The SUV pulled over and blocked traffic around 8:15 on a side street in front of the Miami Aqua art fair. Crabapple paced around the car, calling out to the crowd that this street takeover was a performance of Dr. Sketchy's Anti-Art School. The chauffer took pictures with his cell phone from the driver's seat, while the four dancers and the midget assumed their first pose in the street in front of the car. With an audible "whoosh!" the fire dancer whipped his flaming torches on chains through the air, inches from the audience members' faces. A crowd started to gather in a circle around the flames and the posing performers. The girls and the midget would stand absolutely still until Crabapple commanded, "Change!" and then would assume a new pose. When the notebooks were distributed through the crowd, the event at last made a bit of sense. It was actually pretty fun. My deformed stick figure drawing of the midget's rugged pout, as seen through a veil of flames, serves now to remind me of the night when the fair drew to a close. When I see it, it is as if the camera is pulling back and the credits are starting to roll.
Later that same night, I found myself at Max Fish. The fake bar had been hosting packed shows with live bands all week, and their Web site had posted notice of a Saturday-only "top-secret show tonight!" As the bar grew crowded, there was spirited debate about whether the top-secret guest would be Miami local Iggy Pop, last year's Art Basel hit No Age, or someone else. I reflected that Max Fish the art installation had reached the height of its masterful success. This crowd was drinking in a bar that wasn't even real, that wouldn't be around the very next day, waiting to see a fantasy band that existed only in their mind.
Sometime after midnight the whole scene turned back into a pumpkin for me, though, when it became clear there was not going to be a show at all. As I walked back to Wynwood, the Overtown locals were still frantically hustling the last couple of trickle-down dollars out of the art fair tourists. I thought of the staring eyes of the women in Balber's photos and wondered where they were tonight. I passed a construction site where a condo stood half-built or perhaps half-destroyed. It looked like art. Someone had nailed a "Cash For Your Warhol" sign to it.

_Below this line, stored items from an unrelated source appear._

-- ==== Sys2Proof/Machine/Keys.lean ====
section
/-! DEFINITION. The key store: slots, bindings, usage limits and the alarm (spec/12_cipher_keys.md). -/

namespace Sys2Proof.Machine

/-! ### Slots (R312, R315, R339) -/

/-- Is an owner active: a tenant slot that is not INACTIVE, or the PF of a link? -/
def State.ownerActive (s : State) (owner : Nat) : Bool := s.present owner

/-- Are kind and owner right for the pool of a slot (Table KEY-1), within the limit of R339? -/
def State.keyFits (s : State) (k : Nat) (kind : KeyKind) (owner : Nat) : Bool :=
  if s.systemSlot k then decide (kind = .xts) && owner == systemOwner
  else (decide (kind = .gcm) || decide (kind = .cipher)) &&
    (isTenant owner || (decide (0x1000 ≤ owner) && s.hasLink (owner - 0x1000))) &&
    (decide (s.keysOwned owner < 1024) || decide ((s.keySlot? k).map (·.owner) = some owner))

/-- A key enters a slot (Table KEY-2): LOADED, COUNT 0; EV0965. A bound slot's wrapped key goes into the journal with its count mark
(R322, R326). [DEDUCED, unsafe: log 70] -/
def State.putKey (s : State) (k : Nat) (kind : KeyKind) (owner key : Nat) : State :=
  let s := s.updKey fun x => { x with slots := mapSet x.slots k ⟨false, kind, owner, key, 0⟩ }
  let s := if (s.boundTo k).isEmpty then s else s.modNv fun v => { v with keys := mapSet v.keys k (key, 65536) }
  s.event 965 [k]

/-- A key from the DRBG (R318): a free value; the DRBG is reseeded after every 1,024 keys. [DESIGN CHOICE, safe: log 5] -/
def State.drbgKey (s : State) : Nat × State :=
  (s.fresh, s.nextFree.updKey fun x => { x with sinceReseed := (x.sinceReseed + 1) % 1024 })

/-! ### Destroying a namespace's data (R321) -/

/-- The commands of a namespace that are in flight: its I/O commands, Serve apart, whose NSID is ignored (R291), and whatever has ranges,
reads or waits in it. -/
def State.commandsOn (s : State) (nsid : Nat) : List CmdRef :=
  let c := (s.q.cmds.filter fun e => e.2.nsid == nsid && e.2.ref.sqid != 0 && e.2.opcode != 0x95 && s.runs e.2.ref).map (·.2.ref)
  let w := (s.wp.wr.filter fun e => e.2.nsid == nsid && decide (e.2.completed = none)).map (·.2.ref)
  let r := (s.md.reads.filter fun e => e.2.nsid == nsid).map (·.2.ref)
  let z := (s.zone.resets.filter fun e => e.2.nsid == nsid).map (·.2.ref)
  let o := (s.zone.openWaits.filter fun e => e.1 / 4294967296 == nsid).map (·.2)
  (c ++ w ++ r ++ z ++ o).eraseDups

/-- Commands of a namespace end with a status, and no longer wait for anything. -/
def State.endThese (s : State) (nsid : Nat) (l : List CmdRef) (st : Status) : State :=
  let s := s.updWp fun w => { w with flushes := w.flushes.filter fun e => !(l.any fun r => cmdKey r == e.1) }
  let s := s.updMd fun m => { m with reads := m.reads.filter fun e => e.2.nsid != nsid }
  let s := s.updZone fun z => { z with
    resets := z.resets.filter fun e => e.2.nsid != nsid
    openWaits := z.openWaits.filter fun e => e.1 / 4294967296 != nsid }
  let s := s.updJr fun j => { j with waiting := j.waiting.filter fun e => !l.contains e.2 }
  let s := s.updPair fun p => { p with forwards := p.forwards.filter fun e => !l.contains e.2.1 }
  s.each l fun s r => s.endRead r st []

/-- The commands in flight to a namespace end with a status; nothing of them is committed. [DEDUCED, unsafe: log 79] -/
def State.endCommands (s : State) (nsid : Nat) (st : Status) : State :=
  let l := s.commandsOn nsid
  let s := s.updWp fun w => { w with
    wr := w.wr.filter fun e => !(e.2.nsid == nsid && decide (e.2.completed = none)) }
  s.endThese nsid l st

/-- The data of a namespace is destroyed (R321): every zone EMPTY, every map entry unmapped, buffered data dropped, cached
blocks invalidated; what was in flight ends with Namespace Not Ready. -/
def State.discardNs (s : State) (nsid : Nat) : State :=
  match s.ns? nsid with
  | none => s
  | some n =>
    let s := s.endCommands nsid .namespaceNotReady
    let s := s.updWp fun w => { w with wr := w.wr.filter fun e => e.2.nsid != nsid }
    let s := s.each ((s.zonesOf nsid).map (·.1)) fun s z =>
      let x := s.zoneAt nsid z
      let s := match x.column with
        | some c => s.releaseSets c x.sets
        | none => s
      s.clearZone nsid z n
    let s := s.modNv fun v => { v with
      map := v.map.filter fun e => e.1 / 2 ^ 40 != nsid
      content := v.content.filter fun e => e.1 / 2 ^ 64 != nsid
      rus := mapAll v.rus fun _ u => if (u.held.map (·.1)) = some nsid then { u with held := none } else u }
    (s.updJr fun j => { j with copies := j.copies.filter fun e => e.1 / 2 ^ 40 ≠ nsid }).hotDropNs nsid

/-- The namespaces bound to a slot lose their data, and the request waits for the batch (R321): one of KEY_SLOT_CTRL with
BUSY = 1. -/
def State.forcedChange (s : State) (k : Nat) (ref : Option CmdRef) : State :=
  let s := s.each (s.boundTo k) State.discardNs
  (s.when ref.isNone fun s => s.set Reg.KEY_SLOT_STATUS_BUSY true).updKey fun x =>
    { x with waits := x.waits ++ [⟨s.jr.openNo, k, ref⟩] }

/-! ### KEY_SLOT_CTRL (R315 to R321) -/

/-- Write the RESULT of a request. -/
def State.keyResult (s : State) (k r : Nat) : State := (s.wr Reg.KEY_SLOT_STATUS_RESULT r).wr Reg.KEY_SLOT_STATUS_SLOT k

/-- The checks of a LOAD or GENERATE in the order 4, 3, 5, 2 (log entry 31): the RESULT, 0 where none fails. [DEDUCED, unsafe: log
31] -/
def State.keyChecks (s : State) (k kind owner : Nat) (force load : Bool) : Nat :=
  if s.key.wiped || (load && s.key.kek.isNone) then 4
  else if s.keyFits k (.ofCode kind) owner = false then 3
  else if isTenant owner && !s.ownerActive owner then 5
  else if !(s.boundTo k).isEmpty && !force then 2
  else 0

/-- KEY_WRAP is zeroed (R317). -/
def State.zeroWrap (s : State) : State := (List.range 18).foldl (fun s i => s.wr (Reg.KEY_WRAP_DATA.at i) 0) s

/-- The accepted key of a request: into the slot, with the forced change of a bound one. -/
def State.keyAccepted (s : State) (k kind owner key : Nat) : State :=
  let bound := !(s.boundTo k).isEmpty
  let s := (s.putKey k (.ofCode kind) owner key).keyResult k 0
  if bound then s.forcedChange k none else s

/-- The KIND of a request: the reserved 0 leaves the kind written before in force (R9). -/
def State.keyKind (s : State) (kind : Nat) : Nat := if kind % 4 = 0 then s.rd Reg.KEY_SLOT_CTRL_KIND else kind % 4

/-- KEY_LOAD (R317): ignored while BUSY; the wrapping is 10 dwords, or 18 for an XTS key. [DEDUCED, unsafe: log 31] -/
def State.keyLoad (s : State) (kind owner : Nat) (force : Bool) : State :=
  if s.on Reg.KEY_SLOT_STATUS_BUSY then s
  else
    let k := s.rd Reg.KEY_SLOT_SEL_SLOT
    let kind := s.keyKind kind
    let s := s.wr Reg.KEY_SLOT_CTRL_KIND kind
    let words := (List.range (if kind = 1 then 18 else 10)).map fun i => s.rd (Reg.KEY_WRAP_DATA.at i)
    let r := s.keyChecks k kind owner force true
    let s := s.zeroWrap
    if r ≠ 0 then s.keyResult k r
    else match Config.unwrap (s.key.kek.getD 0) words with
      | none => ((s.keyResult k 1).bump Reg.KEY_USE_STAT_UNWRAP_FAILS).event 964 [k]
      | some key => s.keyAccepted k kind owner key

def execKeyLoad (kind owner : Nat) (force : Bool) (s : State) : Host.Outcome State Fault Refusal :=
  effect s fun s => s.keyLoad kind owner force

/-- KEY_GENERATE (R318). [DEDUCED, unsafe: log 31] -/
def State.keyGenerate (s : State) (kind owner : Nat) (force : Bool) : State :=
  if s.on Reg.KEY_SLOT_STATUS_BUSY then s
  else
    let k := s.rd Reg.KEY_SLOT_SEL_SLOT
    let kind := s.keyKind kind
    let s := s.wr Reg.KEY_SLOT_CTRL_KIND kind
    let r := s.keyChecks k kind owner force false
    if r ≠ 0 then s.keyResult k r
    else
      let g := s.drbgKey
      g.2.keyAccepted k kind owner g.1

def execKeyGenerate (kind owner : Nat) (force : Bool) (s : State) : Host.Outcome State Fault Refusal :=
  effect s fun s => s.keyGenerate kind owner force

/-- A slot becomes EMPTY (Table KEY-2): EV0966 where it was not. -/
def State.clearKey (s : State) (k : Nat) : State :=
  if (s.keySlot? k).isNone then s
  else (s.updKey fun x => { x with slots := mapErase x.slots k }).event 966 [k]

/-- KEY_CLEAR (R315, R321): a bound slot is refused with RESULT 2. -/
def State.keyClear (s : State) : State :=
  if s.on Reg.KEY_SLOT_STATUS_BUSY then s
  else
    let k := s.rd Reg.KEY_SLOT_SEL_SLOT
    if s.key.wiped then s.keyResult k 4
    else if !(s.boundTo k).isEmpty then s.keyResult k 2
    else (s.clearKey k).keyResult k 0

def execKeyClear (s : State) : Host.Outcome State Fault Refusal := effect s fun s => s.keyClear

/-- When a tenant slot becomes inactive, every key slot it owns is cleared (R315). -/
def State.clearOwnerKeys (s : State) (owner : Nat) : State :=
  s.each ((s.key.slots.filter fun e => e.2.owner == owner).map (·.1)) State.clearKey

/-! ### Bindings (R319, R320) -/

/-- The lowest-numbered EMPTY system slot (R319); after an alarm every slot is WIPED (R328). -/
def State.emptySystemSlot (s : State) : Option Nat :=
  if s.key.wiped then none else ((List.range 8192).drop s.chart.cur.keys.tenantSlots).find? fun k => (s.keySlot? k).isNone

/-- Does a namespace hold no data: every zone EMPTY, no entry mapped (R320)? -/
def State.nsEmpty (s : State) (nsid : Nat) : Bool :=
  ((s.zonesOf nsid).all fun e => decide (e.2.st = .empty)) && !(mapAny s.nv.map fun k _ => k / 2 ^ 40 == nsid)

/-- Bind a namespace to a slot, which invalidates its cached blocks (R138); a slot without any binding left keeps its key. -/
def State.bindNs (s : State) (nsid k : Nat) : State :=
  let s := (s.modNs nsid fun n => { n with keySlot := some k }).hotDropNs nsid
  match s.keySlot? k with
  | some x => s.modNv fun v => { v with keys := mapSet v.keys k (x.key, max (((mapGet? v.keys k).map (·.2)).getD 0) (x.count + 65536)) }
  | none => s

/-- KEY_NS_BIND (R320): RESULT 4 alarm, 3 no such namespace, 2 slot not a LOADED system XTS slot, 1 namespace holds data;
EV0967. -/
def State.nsBind (s : State) (k : Nat) : State :=
  let nsid := s.rd Reg.ZONE_NS_SEL_NSID
  let res := fun (s : State) (r : Nat) => s.wr Reg.KEY_NS_BIND_RESULT r
  if s.key.wiped then res s 4
  else if (s.ns? nsid).isNone then res s 3
  else
    let good := s.systemSlot k && (match s.keySlot? k with
      | some x => !x.spent && decide (x.kind = .xts)
      | none => false)
    if !good then res s 2
    else if s.nsEmpty nsid = false then res s 1
    else res ((s.bindNs nsid k).event 967 [nsid, k]) 0

def execKeyNsBind (slot : Nat) (s : State) : Host.Outcome State Fault Refusal :=
  effect s fun s => s.nsBind (slot % 8192)

/-! ### Limits (R327) -/

/-- The value that a limit register holds: for GCM the limit less 1. -/
def State.limitNow (s : State) : KeyLimit → Nat
  | .gcm => s.rd Reg.KEY_LIMIT_GCM_GCM_M1
  | .xts => s.keyLimit .xts
  | .ctr => s.keyLimit .cipher

/-- The range of a limit register (Table CHT-6). [DEDUCED, unsafe: log 149] -/
def limitRange : KeyLimit → Nat × Nat
  | .gcm => (0, 2 ^ 32 - 1)
  | .xts => (2 ^ 20, 2 ^ 40)
  | .ctr => (2 ^ 30, 2 ^ 50)

/-- Write a limit register. -/
def State.putLimit (s : State) (l : KeyLimit) (v : Nat) : State :=
  match l with
  | .gcm => s.wr Reg.KEY_LIMIT_GCM_GCM_M1 v
  | .xts => (s.wr Reg.KEY_LIMIT_XTS_LO_DU v).wr Reg.KEY_LIMIT_XTS_HI_DU (v / 4294967296)
  | .ctr => (s.wr Reg.KEY_LIMIT_CTR_LO_BYTES v).wr Reg.KEY_LIMIT_CTR_HI_BYTES (v / 4294967296)

/-- KEY_LIMIT_WRITE (R38, R327): a lower limit applies to later reservations, EV0969; a raise, or a value outside the range of Table
CHT-6, is ignored with EV0013. [DEDUCED, unsafe: log 149] -/
def State.limitLower (s : State) (l : KeyLimit) (v : Nat) : State :=
  if v = s.limitNow l then s
  else if s.limitNow l < v ∨ v < (limitRange l).1 ∨ (limitRange l).2 < v then s.event 13 [v]
  else (s.putLimit l v).event 969 [v]

def execKeyLimitWrite (which : KeyLimit) (value : Nat) (s : State) : Host.Outcome State Fault Refusal :=
  effect s fun s => s.limitLower which value

/-! ### Alarms (R328, R329, R496) -/

/-- ALARM (R328): every slot is WIPED, the KEK and the DRBG are gone, the cause is set in KEY_ALARM and recorded; I/O in flight ends
with Namespace Not Ready (R329). [DEDUCED, unsafe: log 179] -/
def State.alarm (s : State) (f : Field) (ev : Nat) : State :=
  let s := s.each (s.key.waits.filterMap (·.ref)) fun s r => s.finish r .internalError
  let s := s.updKey fun x => { x with slots := [], wiped := true, kek := none, waits := [], sinceReseed := 0 }
  let s := (s.set Reg.KEY_STATUS_ALARM true).set Reg.KEY_STATUS_KEK_READY false
  let s := (((s.set Reg.KEY_ALARM_VALID true).set f true).set Reg.KEY_SLOT_STATUS_BUSY false).event ev
  s.each (s.nv.ns.map (·.1)) fun s nsid =>
    let conv := s.dropWrite fun w => w.nsid == nsid && decide (w.completed = none) && (!w.got || s.runs w.ref)
    conv.endThese nsid (s.commandsOn nsid) .namespaceNotReady

/-- GLITCH_DETECTOR_TRIP (R328, R496): a detector acts once it is armed. [DESIGN CHOICE, unsafe: log 114] -/
def execGlitchDetectorTrip (kind : Glitch) (s : State) : Host.Outcome State Fault Refusal :=
  effect s fun s =>
    if s.boot.detectorsArmed = false then s
    else match kind with
      | .voltage => s.alarm Reg.KEY_ALARM_VOLTAGE 960
      | .clock => s.alarm Reg.KEY_ALARM_CLOCK 960
      | .temperature => s.alarm Reg.KEY_ALARM_TEMP 960

/-- TAMPER (R328). -/
def execTamper (s : State) : Host.Outcome State Fault Refusal :=
  effect s fun s => (s.updBoot fun b => { b with pins := { b.pins with tamperN := false } }).alarm Reg.KEY_ALARM_TAMPER 962

end Sys2Proof.Machine
end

On 22nd Street, as a stray dog trotted amiably past SWOON's still-unfinished mural, I flashed back to Crabapple's event and to the image that seemed to sum up the entire Art Basel week: four glamorous models and a rocker midget posing as if time had stopped, in front of a group of maybe 10 people trying with great concentration to draw them while they, too, were orbited by a much larger ring of perhaps 50 people taking photos of the people drawing the performers.
Half the mortgages in the state were underwater. Perhaps in a generation or two, due to rising sea levels, Miami would be too. From sandbar to paradise and back to sandbar in a century-long hallucination, a perfect work of art. What were the last words of the historians of Atlantis? I thought of Molly Crabapple's parting words to the crowd that had gathered. As the girls and the midget got back into the SUV, promptly at 8:30, she waved her arm dramatically to the crowd and said, "Now we will vanish like a puff of smoke!"